About this exercise
Reproduce exactly, from the data that follows, the line with "a frame. -/", the line with "def State.setFch (s", and every line that lies between them.

Start of Raw data

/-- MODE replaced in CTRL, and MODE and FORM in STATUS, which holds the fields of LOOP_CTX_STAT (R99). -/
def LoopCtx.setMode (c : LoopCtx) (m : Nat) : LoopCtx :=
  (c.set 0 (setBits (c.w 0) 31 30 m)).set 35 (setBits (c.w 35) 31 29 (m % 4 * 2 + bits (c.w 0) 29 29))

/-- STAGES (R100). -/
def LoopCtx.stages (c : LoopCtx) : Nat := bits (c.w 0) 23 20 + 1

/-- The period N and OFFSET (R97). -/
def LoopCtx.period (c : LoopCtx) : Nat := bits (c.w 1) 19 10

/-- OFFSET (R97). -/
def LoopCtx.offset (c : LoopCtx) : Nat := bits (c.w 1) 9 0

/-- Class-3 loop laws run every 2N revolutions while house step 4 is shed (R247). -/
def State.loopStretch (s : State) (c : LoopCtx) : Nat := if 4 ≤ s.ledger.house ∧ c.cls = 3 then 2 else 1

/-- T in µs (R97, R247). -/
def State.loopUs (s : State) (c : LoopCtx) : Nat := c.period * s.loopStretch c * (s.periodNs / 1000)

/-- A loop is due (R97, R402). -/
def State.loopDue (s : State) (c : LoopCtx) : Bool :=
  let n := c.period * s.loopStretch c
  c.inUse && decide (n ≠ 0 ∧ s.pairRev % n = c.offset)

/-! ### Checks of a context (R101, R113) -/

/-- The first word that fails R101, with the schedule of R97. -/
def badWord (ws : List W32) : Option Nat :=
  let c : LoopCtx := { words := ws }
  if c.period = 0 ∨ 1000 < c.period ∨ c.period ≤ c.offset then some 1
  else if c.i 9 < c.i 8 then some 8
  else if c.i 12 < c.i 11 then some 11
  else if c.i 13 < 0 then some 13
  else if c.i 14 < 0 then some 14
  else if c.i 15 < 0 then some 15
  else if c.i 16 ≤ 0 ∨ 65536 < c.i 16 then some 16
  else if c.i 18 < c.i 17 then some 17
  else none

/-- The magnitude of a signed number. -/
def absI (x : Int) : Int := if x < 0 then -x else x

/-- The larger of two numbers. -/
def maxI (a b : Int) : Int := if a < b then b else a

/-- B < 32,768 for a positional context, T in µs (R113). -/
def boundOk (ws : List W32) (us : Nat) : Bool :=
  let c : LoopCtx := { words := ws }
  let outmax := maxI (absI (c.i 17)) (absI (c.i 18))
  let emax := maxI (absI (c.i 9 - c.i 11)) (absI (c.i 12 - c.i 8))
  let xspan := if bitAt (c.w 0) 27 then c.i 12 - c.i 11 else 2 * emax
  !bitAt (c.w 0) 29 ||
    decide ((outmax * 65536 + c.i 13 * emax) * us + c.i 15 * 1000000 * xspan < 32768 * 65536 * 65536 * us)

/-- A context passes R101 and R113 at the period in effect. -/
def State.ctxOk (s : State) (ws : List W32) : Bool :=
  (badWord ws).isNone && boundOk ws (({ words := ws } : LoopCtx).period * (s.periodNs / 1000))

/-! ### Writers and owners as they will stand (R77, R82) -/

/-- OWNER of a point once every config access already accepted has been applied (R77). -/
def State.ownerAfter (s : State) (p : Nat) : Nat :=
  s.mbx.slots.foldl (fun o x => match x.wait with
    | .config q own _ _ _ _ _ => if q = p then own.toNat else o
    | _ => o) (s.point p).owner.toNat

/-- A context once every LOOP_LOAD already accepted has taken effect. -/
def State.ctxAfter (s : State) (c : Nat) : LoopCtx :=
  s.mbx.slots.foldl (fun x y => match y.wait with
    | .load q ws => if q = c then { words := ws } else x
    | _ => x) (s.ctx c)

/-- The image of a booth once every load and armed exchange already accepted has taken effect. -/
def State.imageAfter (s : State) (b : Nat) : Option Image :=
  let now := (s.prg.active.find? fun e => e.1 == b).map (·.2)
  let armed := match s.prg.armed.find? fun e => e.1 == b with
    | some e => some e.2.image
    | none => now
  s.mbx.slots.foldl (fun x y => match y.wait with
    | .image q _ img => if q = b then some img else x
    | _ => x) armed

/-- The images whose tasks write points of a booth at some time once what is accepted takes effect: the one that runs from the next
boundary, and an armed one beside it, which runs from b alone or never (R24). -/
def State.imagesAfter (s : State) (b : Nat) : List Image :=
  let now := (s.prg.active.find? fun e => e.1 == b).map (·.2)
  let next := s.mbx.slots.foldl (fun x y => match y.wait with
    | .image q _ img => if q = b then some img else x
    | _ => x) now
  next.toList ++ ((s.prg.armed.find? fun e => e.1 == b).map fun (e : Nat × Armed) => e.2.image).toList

End of Raw data
Start of Raw data

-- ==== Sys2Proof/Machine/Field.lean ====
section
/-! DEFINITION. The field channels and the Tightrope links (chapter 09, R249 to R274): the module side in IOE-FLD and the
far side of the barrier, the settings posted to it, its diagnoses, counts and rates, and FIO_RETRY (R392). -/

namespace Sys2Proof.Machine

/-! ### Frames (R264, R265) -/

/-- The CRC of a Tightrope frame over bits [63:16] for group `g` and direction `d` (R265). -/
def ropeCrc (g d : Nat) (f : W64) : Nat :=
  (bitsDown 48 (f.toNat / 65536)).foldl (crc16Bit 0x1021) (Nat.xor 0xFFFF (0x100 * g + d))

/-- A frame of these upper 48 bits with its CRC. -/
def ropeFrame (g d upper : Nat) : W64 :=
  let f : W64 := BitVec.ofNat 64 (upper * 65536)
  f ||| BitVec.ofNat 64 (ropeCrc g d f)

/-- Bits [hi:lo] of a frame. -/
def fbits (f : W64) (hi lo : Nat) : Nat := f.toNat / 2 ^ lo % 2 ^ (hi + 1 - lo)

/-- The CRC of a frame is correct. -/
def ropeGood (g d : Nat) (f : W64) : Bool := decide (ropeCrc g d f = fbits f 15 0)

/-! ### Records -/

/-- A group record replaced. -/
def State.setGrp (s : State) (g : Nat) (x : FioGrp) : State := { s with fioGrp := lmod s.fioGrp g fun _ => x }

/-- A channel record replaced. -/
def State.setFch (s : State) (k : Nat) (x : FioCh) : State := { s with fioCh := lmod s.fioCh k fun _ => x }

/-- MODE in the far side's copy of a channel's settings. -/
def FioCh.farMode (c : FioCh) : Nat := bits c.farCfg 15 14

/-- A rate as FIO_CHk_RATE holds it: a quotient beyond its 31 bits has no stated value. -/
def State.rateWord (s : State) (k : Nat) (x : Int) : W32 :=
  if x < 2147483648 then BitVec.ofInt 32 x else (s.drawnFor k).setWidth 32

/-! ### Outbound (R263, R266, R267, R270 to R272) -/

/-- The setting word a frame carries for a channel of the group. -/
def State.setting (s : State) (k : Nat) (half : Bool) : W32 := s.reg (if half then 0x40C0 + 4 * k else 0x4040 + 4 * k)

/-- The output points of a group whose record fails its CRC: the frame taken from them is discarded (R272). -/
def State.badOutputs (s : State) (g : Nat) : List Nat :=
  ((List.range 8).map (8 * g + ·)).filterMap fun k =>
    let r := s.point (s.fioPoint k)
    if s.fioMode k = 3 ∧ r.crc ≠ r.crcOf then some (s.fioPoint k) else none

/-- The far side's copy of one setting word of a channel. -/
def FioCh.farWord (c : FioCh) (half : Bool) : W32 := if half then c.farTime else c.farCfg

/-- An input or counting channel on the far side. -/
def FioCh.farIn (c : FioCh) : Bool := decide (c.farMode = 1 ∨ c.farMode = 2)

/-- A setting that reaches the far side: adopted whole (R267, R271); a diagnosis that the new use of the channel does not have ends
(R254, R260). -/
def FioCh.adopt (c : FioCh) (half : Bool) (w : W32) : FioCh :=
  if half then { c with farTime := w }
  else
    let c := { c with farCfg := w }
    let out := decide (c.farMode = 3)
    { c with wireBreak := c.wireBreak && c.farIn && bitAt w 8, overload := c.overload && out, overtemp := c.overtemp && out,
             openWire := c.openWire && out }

End of Raw data

Solution to this exercise
/-- Bits [hi:lo] of a frame. -/
def fbits (f : W64) (hi lo : Nat) : Nat := f.toNat / 2 ^ lo % 2 ^ (hi + 1 - lo)

/-- The CRC of a frame is correct. -/
def ropeGood (g d : Nat) (f : W64) : Bool := decide (ropeCrc g d f = fbits f 15 0)

/-! ### Records -/

/-- A group record replaced. -/
def State.setGrp (s : State) (g : Nat) (x : FioGrp) : State := { s with fioGrp := lmod s.fioGrp g fun _ => x }

/-- A channel record replaced. -/
def State.setFch (s : State) (k : Nat) (x : FioCh) : State := { s with fioCh := lmod s.fioCh k fun _ => x }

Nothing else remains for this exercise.